14 of 15 people found the following review helpful:
5.0 out of 5 stars
Maine, away from the lighthouses and lobsters, January 1, 2009
"The School on Heart's Content Road," Carolyn Chute's fifth novel, is set, like her first novel ("The Beans of Egypt, Maine") in the kind of small, rural inland community that can be found just about anywhere in Maine. It is a Maine mostly unknown to the summer tourists who populate the coast. Chute's Egypt, modeled loosely on a small western Maine town like Parsonsfield or Porter (the area where she lives with her husband), has an IGA supermarket, not a giant Hannaford's or Shaw's, and its back roads contain an assortment of decaying farmsteads, tidy ranch houses, and mobile homes.

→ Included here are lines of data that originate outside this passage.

-- ==== Sys2Proof/Machine/LaneConvert.lean ====
section
/-! DEFINITION. Conversion and quantisation, and the lane random stream (R180 to R186). -/

namespace Sys2Proof.Machine

/-- The rounding of a conversion into float code c: FTZ acts on destinations 0 to 4 only (R83). -/
def convRnd (c : Nat) (r : Rnd) : Rnd := if 5 ≤ c then { r with ftz := false } else r

/-- CVTF: a float 0 to 9 into a float 0 to 9 (R180). -/
def execCvtf (f : LaneFields) (s : State) : Result :=
  laneRun (fun f => { shFloat 0x40 1 0x1F with
      fmts := allFloatCodes, srcFmt := some (0x1F, allFloatCodes), rnd := some (stoOk f.fmt), draws := 1 })
    (perLane fun x i a _ _ =>
      let d := x.f.fmt.toNat
      let r := convRnd d (x.rounding i 0)
      let v := roundVal (floatFmt d) r (readFloat (floatFmt (x.f.md.toNat % 32)) r a.toNat)
      (BitVec.ofNat 64 v.1, v.2)) f s

/-- CVFI: a float into an integer type; RSTO only into I8, N8, I16 and N16 (R180). -/
def execCvfi (f : LaneFields) (s : State) : Result :=
  laneRun (fun f => { shInt 0x41 1 0x1F with
      srcFmt := some (0x1F, allFloatCodes), rnd := some (decide (4 ≤ f.fmt.toNat)), draws := 1 })
    (perLane fun x i a _ _ =>
      let t := intTy x.f.fmt.toNat
      let r := x.rounding i 0
      let v := roundToInt t r (readFloat (floatFmt (x.f.md.toNat % 32)) r a.toNat)
      (intBits t v.1, v.2)) f s

/-- CVIF: an integer into a float 0 to 9 (R180). -/
def execCvif (f : LaneFields) (s : State) : Result :=
  laneRun (fun f => { shFloat 0x42 1 0x07 with fmts := allFloatCodes, rnd := some (stoOk f.fmt), draws := 1 })
    (perLane fun x i a _ _ =>
      let d := x.f.fmt.toNat
      let n := intOf (intTy (x.f.md.toNat % 8)) a.toNat
      let v := roundFloat (floatFmt d) (convRnd d (x.rounding i 0)) (decide (n < 0)) n.natAbs 0 false
      (BitVec.ofNat 64 v.1, v.2)) f s

/-- CVII: wrapped, or clamped with NS under .sat (R180). -/
def execCvii (f : LaneFields) (s : State) : Result :=
  laneRun (fun _ => shInt 0x43 1 0x87)
    (perLane fun x _ a _ _ =>
      let t := intTy x.f.fmt.toNat
      let n := intOf (intTy (x.f.md.toNat % 8)) a.toNat
      if x.f.md.getLsbD 7 then (intBits t (intClamp t n).1, if (intClamp t n).2 then flagNS else 0)
      else (intBits t n, 0)) f s

/-- CVTS: a × 2^n rounded once into FMT (R180). -/
def execCvts (f : LaneFields) (s : State) : Result :=
  laneRun (fun f => { shFloat 0x48 3 0x1F with
      fmts := allFloatCodes, srcFmt := some (0x1F, floatCodes), rnd := some (stoOk f.fmt), draws := 1 })
    (perLane fun x i a b _ =>
      let d := x.f.fmt.toNat
      let v := fScale (floatFmt (x.f.md.toNat % 32)) (floatFmt d) (convRnd d (x.rounding i 0)) a.toNat
        (intOf (intTy 0) b.toNat)
      (BitVec.ofNat 64 v.1, v.2)) f s

/-! ## PACK and UNPK (R181) -/

/-- The element formats of PACK. -/
def packCodes : List Nat := [3, 4, 5, 6, 9, 15, 16, 17, 18, 19]
/-- The element formats of UNPK. -/
def unpkCodes : List Nat := [3, 4, 5, 6, 7, 8, 9, 15, 16, 17, 18, 19, 21]

/-- One element of PACK: from F32 by RND, or from I32 wrapped or clamped (R181). -/
def packElem (c : Nat) (r : Rnd) (sat : Bool) (w : Nat) : Nat × Flags :=
  if c < 15 then
    let r := convRnd c r
    roundVal (floatFmt c) r (readFloat (floatFmt 1) r w)
  else
    let t := elemInt c
    let v := intOf (intTy 0) w
    if sat then (((intClamp t v).1 % 2 ^ t.width).toNat, if (intClamp t v).2 then flagNS else 0)
    else ((v % 2 ^ t.width).toNat, 0)

/-- The reserved values of PACK: .sat with a floating element, and j not below 32/w. -/
def packBad (f : LaneFields) : Option (Nat × Nat) :=
  let c := f.fmt.toNat
  if packCodes.contains c && ((f.md.getLsbD 7 && c < 15) || 32 / fmtWidth c ≤ f.md.toNat % 8) then some (9, f.md.toNat)
  else none

/-- PACK; with integer elements any RND that the floating ones take is accepted and unused (R181; log entry 22). -/
def execPack (f : LaneFields) (s : State) : Result :=
  laneRun (fun f => { shFloat 0x44 7 0x87 with
      kind := if f.fmt < 15 then .float else .int, fmts := packCodes, rnd := some true, bad := packBad f
      draws := if f.fmt < 15 then 2 else 0 })
    (perLane fun x i a b c =>
      let code := x.f.fmt.toNat
      let w := fmtWidth code
      let sat := x.f.md.getLsbD 7
      let lo := packElem code (x.rounding i 0) sat (a.toNat % 2 ^ 32)
      let hi := packElem code (x.rounding i 1) sat (b.toNat % 2 ^ 32)
      let at' := 2 * w * (x.f.md.toNat % 8)
      let m : DWord := BitVec.ofNat 64 ((2 ^ (2 * w) - 1) <<< at')
      ((c &&& ~~~m) ||| BitVec.ofNat 64 ((lo.1 + hi.1 <<< w) <<< at'), lo.2 ||| hi.2)) f s

/-- UNPK: element k, exact, no flag (R181). DEDUCED: a NaN is formed under R84, quieted, or canonical with NANM, and FTZ
does not act on the element, whose value R181 calls exact (log entry 118). -/
def execUnpk (f : LaneFields) (s : State) : Result :=
  laneRun (fun f => { shFloat 0x45 1 0x3F with
      kind := if f.fmt < 15 then .float else .int, fmts := unpkCodes
      bad := if unpkCodes.contains f.fmt.toNat && 64 / fmtWidth f.fmt.toNat ≤ f.md.toNat % 64
        then some (9, f.md.toNat) else none })
    (plainLane fun x i a _ _ =>
      let c := x.f.fmt.toNat
      let w := fmtWidth c
      let el := (a.toNat >>> (w * (x.f.md.toNat % 64))) % 2 ^ w
      if c < 15 then BitVec.ofNat 64 (roundVal (floatFmt 1) { Rnd.rne with nanm := (x.rounding i 0).nanm } (decodeElem c el)).1
      else
        match decodeElem c el with
        | .num n m _ => intBits (intTy 0) (if n then -(m : Int) else m)
        | _ => 0) f s

/-! ## Tapered words (R182) -/

/-- The tapered codes of R75. -/
def taperCodes : List Nat := [10, 11, 12, 13, 14]

/-- TDEC: no flag (R182). -/
def execTdec (f : LaneFields) (s : State) : Result :=
  laneRun (fun _ => { shFloat 0x49 1 0 with fmts := taperCodes })
    (plainLane fun x _ a _ _ =>
      BitVec.ofNat 64 (roundVal (floatFmt 1) .rne (decodeTaper (taperFmt x.f.fmt.toNat) a.toNat)).1) f s

/-- TENC: FTZ does not apply; RSTO allowed (R182, R83). -/
def execTenc (f : LaneFields) (s : State) : Result :=
  laneRun (fun _ => { shFloat 0x4A 1 0 with fmts := taperCodes, rnd := some true, draws := 1 })
    (perLane fun x i a _ _ =>
      let v := roundTaper (taperFmt x.f.fmt.toNat) (x.rounding i 0) (decodeFloat (floatFmt 1) a.toNat)
      (BitVec.ofNat 64 v.1, v.2)) f s

/-! ## QNT and DQNT (R183, R184) -/

/-- The block of a lane: runs of 32, of 8 for code 30, lanes 0 to 63 and 64 to 95 for code 31. -/
def qntBlock (c i : Nat) : Nat := if c = 30 then i / 8 else if c = 31 then i / 64 else i / 32

/-- The largest value L of a block element, as an integer times a power of two. -/
def elemMax : Nat → Nat × Int
  | 22 => (448, 0) | 23 => (57344, 0) | 24 => (28, 0) | 25 => (15, -1) | 26 => (6, 0) | 27 => (127, -6)
  | 28 => (1, 12) | 29 => (1, 8) | 30 => (6, 0) | _ => (7, 0)

/-- ⌊log2 L⌋ of a block element. -/
def elemEmax (c : Nat) : Int := Nat.log2 (elemMax c).1 + (elemMax c).2

/-- The greater magnitude of two finite values; what is not finite counts as zero. -/
def maxMag (a b : Val) : Val :=
  let mag : Val → Val
    | .num _ m e => .num false m e
    | _ => .zero false
  if valLt (mag a) (mag b) then mag b else mag a

/-- The E8M0 exponent under SCLM 0 and 1, clamped to 0 to 254; an amax of 0 gives 127. -/
def e8m0Scale (c mode : Nat) (amax : Val) : Nat :=
  match amax with
  | .num _ m e =>
    if m = 0 then 127
    else
      let lg : Int := Nat.log2 m + e
      let L := elemMax c
      let k := lg - elemEmax c
      let k := if mode = 0 then k
        else if valLt (.num false L.1 (L.2 + k)) (.num false m e) then k + 1 else k
      (max 0 (min 254 (k + 127))).toNat
  | _ => 127

/-- The UE5M3 scale of code 30: amax ÷ (6t) by RNE or RUP; where t is not a positive number or +0 the value is open
(log entry 21). -/
def ue5m3Scale (mode amaxBits : Nat) (amax t : Val) (tBits : Nat) : Nat :=
  match amax, t with
  | .num _ 0 _, _ => 0x78
  | .num _ m e, .num false mt et =>
    if mt = 0 then 0xFE
    else
      let s := roundUE5M3 (mode == 1) m (6 * mt) (e - et)
      if mode = 0 && s == 0 then 1 else s
  | _, .inf false => if mode = 0 then 1 else 0
  | _, _ => (Config.quantScale amaxBits tBits mode).toNat

/-- The F16 scale of code 31: amax ÷ 7 by RNE or RUP. -/
def f16Scale (mode : Nat) (amax : Val) : Nat :=
  match amax with
  | .num _ m e =>
    if m = 0 then 0x3C00
    else
      let q := quotient m 7 e
      (roundFloat (floatFmt 4) { Rnd.rne with mode := if mode = 1 then 2 else 0 } false q.1 q.2.1 q.2.2).1
  | _ => 0x3C00

/-- The value of a scale code. -/
def scaleVal (c s : Nat) : Val :=
  if c = 30 then scaleUE5M3 s else if c = 31 then decodeFloat (floatFmt 4) s else scaleE8M0 s

/-- x ÷ d exactly, with sticky: 0 ÷ 0 and ∞ ÷ ∞ are NaNs. DESIGN CHOICE: a number over a zero scale, of which R183 states
no quotient, is an infinity, which saturates with NS and raises no DZ (log entry 120). -/
def valDiv (x d : Val) : Val × Bool :=
  match x, d with
  | .nan n f s, _ => (.nan n f s, false)
  | _, .nan n f _ => (.nan n f false, false)
  | .inf n, .num n' _ _ => (.inf (n != n'), false)
  | .inf _, .inf _ => (.nan false 0 false, false)
  | .num n _ _, .inf n' => (.zero (n != n'), false)
  | .num n m e, .num n' m' e' =>
    if m' = 0 then (if m = 0 then .nan false 0 false else .inf (n != n'), false)
    else if m = 0 then (.zero (n != n'), false)
    else
      let q := quotient m m' (e - e')
      (.num (n != n') q.1 q.2.1, q.2.2)

/-- The element code of QNT: infinities saturate in a tapered element too, and a finite overflow of E5M2 saturates
with NS (R88, R183). -/
def qntElem (c : Nat) (r : Rnd) (v : Val) (sticky : Bool) : Nat × Flags :=
  let r := { r with ftz := false, nsat := true }
  match v with
  | .inf n =>
    if c = 28 || c = 29 then
      let b := (taperFmt c).bits
      (if n then 2 ^ (b - 1) + 1 else 2 ^ (b - 1) - 1, flagNS)
    else roundElem c r v false
  | v => roundElem c r v sticky

/-- What QNT does in a lane, given the executing lanes of its block. -/
def qntLane (x : Ctx) (block : List Nat) (i : Nat) : DWord × Flags :=
  let c := x.f.fmt.toNat
  let mode := (x.e.fmtr.extractLsb' 21 3).toNat
  let num (j : Nat) : Val := decodeFloat (floatFmt 1) (x.val 0 j).toNat
  let amax := block.foldl (fun m j => maxMag m (num j)) (.zero false)
  let tBits := x.f.imm.toNat
  let t : Val := if c = 30 then decodeFloat (floatFmt 1) tBits else .one
  let given : Nat := match block with | [] => 0 | j :: _ => (x.val 2 j).toNat
  let s : Nat :=
    if mode = 2 then given % (if c = 31 then 2 ^ 16 else 2 ^ 8)
    else if c = 30 then (if mode = 3 then 0x78 else ue5m3Scale mode (roundVal (floatFmt 1) .rne amax).1 amax t tBits)
    else if c = 31 then (if mode = 3 then 0x3C00 else f16Scale mode amax)
    else if mode = 3 then 127 else e8m0Scale c mode amax
  let d : Val := match scaledElem (scaleVal c s) [t] with | some v => v | none => .nan false 0 false
  let q := valDiv (num i) d
  let el := qntElem c (x.rounding i 0) q.1 q.2
  (BitVec.ofNat 64 (el.1 + 2 ^ 16 * s), el.2)

/-- QNT (R183). -/
def execQnt (f : LaneFields) (s : State) : Result :=
  laneRun (fun f => { shFloat 0x46 5 0 with
      fmts := blockCodes, rnd := some true, draws := 1, imm := some 0xFFFFFFFF
      bad := if f.fmt ≠ 30 ∧ f.imm ≠ 0 then some (10, f.imm.toNat) else none })
    (fun x s =>
      let mode := (x.e.fmtr.extractLsb' 21 3).toNat
      if 4 ≤ mode then .trap (laneInfo 0x03 13 mode)
      else x.finish (fun i =>
        let block := x.lanes.filter fun j => qntBlock x.f.fmt.toNat j == qntBlock x.f.fmt.toNat i
        let r := qntLane x block i
        let p := x.poison 0 i || (decide (mode < 2) && block.any fun j => x.poison 0 j) ||
          (mode == 2 && (block.take 1).any fun j => x.poison 2 j)
        ⟨r.1, p, r.2⟩) s) f s

/-- DQNT: element × s × t rounded once into F32 (R184). -/
def execDqnt (f : LaneFields) (s : State) : Result :=
  laneRun (fun f => { shFloat 0x47 1 0 with
      fmts := blockCodes, rnd := some false, imm := some 0xFFFFFFFF
      bad := if f.fmt ≠ 30 ∧ f.imm ≠ 0 then some (10, f.imm.toNat) else none })
    (perLane fun x i a _ _ =>
      let c := x.f.fmt.toNat
      let el := decodeElem c (a.toNat % 2 ^ fmtWidth c)
      let sc := scaleVal c (if c = 31 then a.toNat / 2 ^ 16 % 2 ^ 16 else a.toNat / 2 ^ 16 % 2 ^ 8)
      let t : Val := if c = 30 then decodeFloat (floatFmt 1) x.f.imm.toNat else .one
      let r := x.rounding i 0
      let v := match scaledElem el [sc, t] with
        | some v => roundVal (floatFmt 1) r v
        | none => invalidBits (floatFmt 1)
      (BitVec.ofNat 64 v.1, v.2)) f s

/-! ## The random stream (R185, R186) -/

/-- The lane's identity of R185. -/
def laneId (c : Crew) (i : Nat) : Word := BitVec.ofNat 32 ((c.block * 16 + c.index) * 96 + i)

/-- LRND: one draw, or a new seed from a and its first draw (R186). -/
def execLrnd (f : LaneFields) (s : State) : Result :=
  laneRun (fun f => { shMove 0x4B (if f.md.getLsbD 0 then 1 else 0) with md := 1 })
    (fun x s =>
      match x.poisonTrap x.lanes (fun _ => 0) [(0, 4)] with
      | some t => .trap t
      | none =>
        let seed (i : Nat) : Word := mix32 ((x.val 0 i).extractLsb' 0 32) ^^^ laneId x.c i
        let draw (i : Nat) : Word :=
          if x.f.md.getLsbD 0 then drawAt (seed i) 0 else (x.c.lane i).drawN (x.randsBefore 3)
        .ok (s.updCrew fun c =>
          let c := x.put (fun i => ⟨(draw i).setWidth 64, false, 0⟩) c
          x.mapExec (fun i l =>
            if x.f.md.getLsbD 0 then { l with sigma := seed i, count := 1 } else l.drew 1) c)) f s

end Sys2Proof.Machine
end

In this setting Chute places a utopian community, the Settlement, headed by the charismatic Gordon St. Onge, a man whose frailties and relationships bring to mind other American experiments in communal living: Brook Farm, Oneida, New Harmony. The Settlement is home to a range of vividly drawn characters, including "Secret Agent Jane," a child who has lost her mother to prison, and Mickey Gammon, a 15 year old homeless boy who lives in a tree and is drawn to two competing militias, the Border Mountain Militia and the True Maine militia, the first run by angry men, the second by a group of idealistic Settlement teenagers. Chute's narrative voice in "The School on Heart's Content Road" is an omniscient one, with little symbols (a crow, a cloud, a TV set and so on) marking each voice, a device that seems at first like an affectation but grows on you. Through these voices, with affection, anger, and despair, she depicts the face of rural Maine poverty and the grinding forces ("corporatism" is a word she uses a lot) that make it impossible for ordinary people to live decent lives.
This novel is more furious and more polemical than "The Beans of Egypt, Maine," but it is also more lyrical in its evocation of the weedy green summer lushness of the western Maine hills and of the people who live there. Chute has the author's equivalent of perfect pitch for the way her Maine characters look and sound, including the French-accented speech one still encounters just about anywhere. I know that Chute is sometimes compared to Faulkner, but there is no landed gentry in her part of the world, no Sartoris looking backward, no Snopes on the make. Instead, there is just Egypt, a little community that has always been a bit of a backwater, and its utopian, rather 19th century reinvention in the form of the self-sufficient Settlement on Heart's Content Road, where the inhabitants experiment with solar and wind energy, tap the maple trees, take in every lost soul, and fend off reporters looking for a sensational story to lead the evening news. Chute's voice is deeply, truly a Maine one, but the residents of Egypt, mostly overlooked except when when it is useful to exploit them, could be living just about anywhere in America.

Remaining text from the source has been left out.